Unfortunately, it's false.  You can expect a collision at around
the 64K mark.  Here's the proof: given n random numbers x_1..x_n
in some range 0..N-1, there are no duplicates if and only if each 
of the n(n+1)/2 pairs is distinct.  Thus, it is equivalent to generating
n(n+1) random numbers and checking that each even-odd pair is distinct.
If n = 2^16, n(n+1) is just over 2^32, and if N is 2^32, the expected
number of duplicates is just over 1.

You can turn it around and say that if you want any duplicates, the
number of samples you need is proportional to the square root of the
number of possible values.  This is called the "birthday attack" on
authentication schemes.  Let's say that we are doing a secure coin-toss
protocol.  I pick heads or tails, add a lot of random junk to that
1 bit, push it through a one-way function, and send the result to
you.  You then, say, send me a guess as to which way the toss went, and
I reveal the result, by revealing the input to the function.

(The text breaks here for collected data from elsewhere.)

/-- Where the next warp of a launch goes on a die: the core and the quadrant. -/
def State.placeWarp (s : State) (a : Ask) (k : Nat) : Option (Nat × Nat) :=
  if !s.dieFits a k then none
  else
    let pool := (freeSheds (s.die k)).length
    (s.rotation k).findSome? fun c =>
      if !s.coreOpen a c || !s.coreFits a c pool then none
      else ((upFrom 0 4).find? fun q => decide (0 < s.quadRoom a c q)).map fun q => (c, q)

/-- The ranges of a die in the order in which its dispatcher serves them: the place of each in the list. -/
def State.served (s : State) (k : Nat) : List (Range × Launch) :=
  let rs := (s.die k).ranges.filterMap fun r => (s.launch? r.launch).bind fun l => if l.ended.isSome then none else some (r, l)
  let firsts := rs.filter fun r => !(rs.any fun q => q.1.launch == r.1.launch && decide (q.1.lo < r.1.lo))
  sortBy (fun r : Range × Launch => (7 - r.2.prio) * 2 ^ 64 + r.2.order) firsts

/-- The warp that a die's dispatcher admits next: its range, core and quadrant. -/
def State.nextAdmission (s : State) (k : Nat) : Option (Range × Launch × Nat × Nat) :=
  if (s.die k).st ≠ .up then none
  else (s.served k).findSome? fun r => (s.placeWarp r.2.ask k).map fun p => (r.1, r.2, p.1, p.2)

/-- Take the first warp off a range. -/
def shrink (rs : List Range) (r : Range) (w : Nat) : List Range :=
  rs.filterMap fun q => if q = r then (if r.lo + w < r.hi then some { r with lo := r.lo + w } else none) else some q

/-- WARP_ADMISSION: a die's dispatcher admits a warp whole (R366). -/
def execWarpAdmission (die : Nat) (s : State) : Host.Outcome State Fault Refusal :=
  match s.nextAdmission die with
  | none => .next s
  | some (r, l, c, quad) =>
    let used := (s.core c).ctx.warps.map fun w => w.1
    let free := (upFrom (16 * quad) 16).filter fun n => !used.contains n
    match pickOf s.ticket (2 ^ 41) free with
    | none => .next s
    | some n =>
      let s1 := ((s.tickStamp.allotDie l die).allotCore l c)
      let w := Warp.new l r.lo (s.now c) s1.stamp (s.die die).ticks
      let s2 := s1.setCtx c fun x =>
        { x with warps := mset x.warps n w, sec := if x.warps.isEmpty then l.sec else x.sec, part := some l.part }
      let s3 := s2.setDie die fun d => { d with ranges := shrink d.ranges r l.width, dispatchCore := (c + 1) % 8 }
      .next (s3.setLaunch l.id fun y => { y with admitted := y.admitted + (min l.grid (r.lo + l.width) - r.lo), live := y.live + 1 })

/-! ### Retirement (R99, R220, R298) -/

/-- Whether a launch has nothing more to run: its end is OK, or POISONED (R368). -/
def State.tryEnd (s : State) (l : Nat) : State :=
  match s.launch? l with
  | none => s
  | some x =>
    if x.ended.isNone && decide (x.grid ≤ x.admitted) && x.live == 0 then
      s.endLaunch l (if x.poisoned then .poisoned else .ok) 0
    else s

If the function is one-to-one, then it's theoretically possible for you
to figure out what the value I sent you was, and make that guess,
defeating the protocol.  If it's many-to-one, then you can't figure it
out, bu it's theoretically possible that I know two inputs, one heads
and one tails, which give the same output, so I can lie to you,
defeating the protocol.  There is no perfectly secure solution, but let
us assume we are using the second one.

Now, if I send b bits of signature to you, you think it would take
me on the order of 2^b work to find a heads input that will produce
the same output as a tails input.  If you have a fixed tals input,
that is true, but if you're allowed to generate lots of heads inputs
and lots of tail inputs and use any match, it takes 2^(b/2+1) work,
on average, to generate 2^(b/2) of each type of input and search for
a match among the outputs.

This is known as the "birthday attack" on authentication protocols and
it is why 64 bits is an absolute minimum size on authenticators where
being able to send almost any false message would be bad.
(If you're in a bank network, you need a message that includes an
account number you control, so finding any message won't do.)

> Let's do this, and compare the results.  Now, from "a few hundred
> thousand samples," can we distinguish between, say, 16, 24, 32
> or 40 bits (or more) of internal state in different RNG's?

Let's say 2^18 samples.  If the generator has fewer than 36 bits
of internal state, we can expect a few collisions, assuming infinitely
large output values.  (I.e. no collisions due to the limited range of the
outputs.)  The assertion was that the RNG given has significantly
less than 32 bits of internal state.  If so, we'd expect, from
2^18 samples, 2^4 = 16 collisions due to the 32-bit size of the output
and approximately 2^(36-n) collisions due to there only being n bits
of internal state.  If there are, say, 28 bits of internal state,
we expect 256.  The difference between 16 and 256 is quite detectable.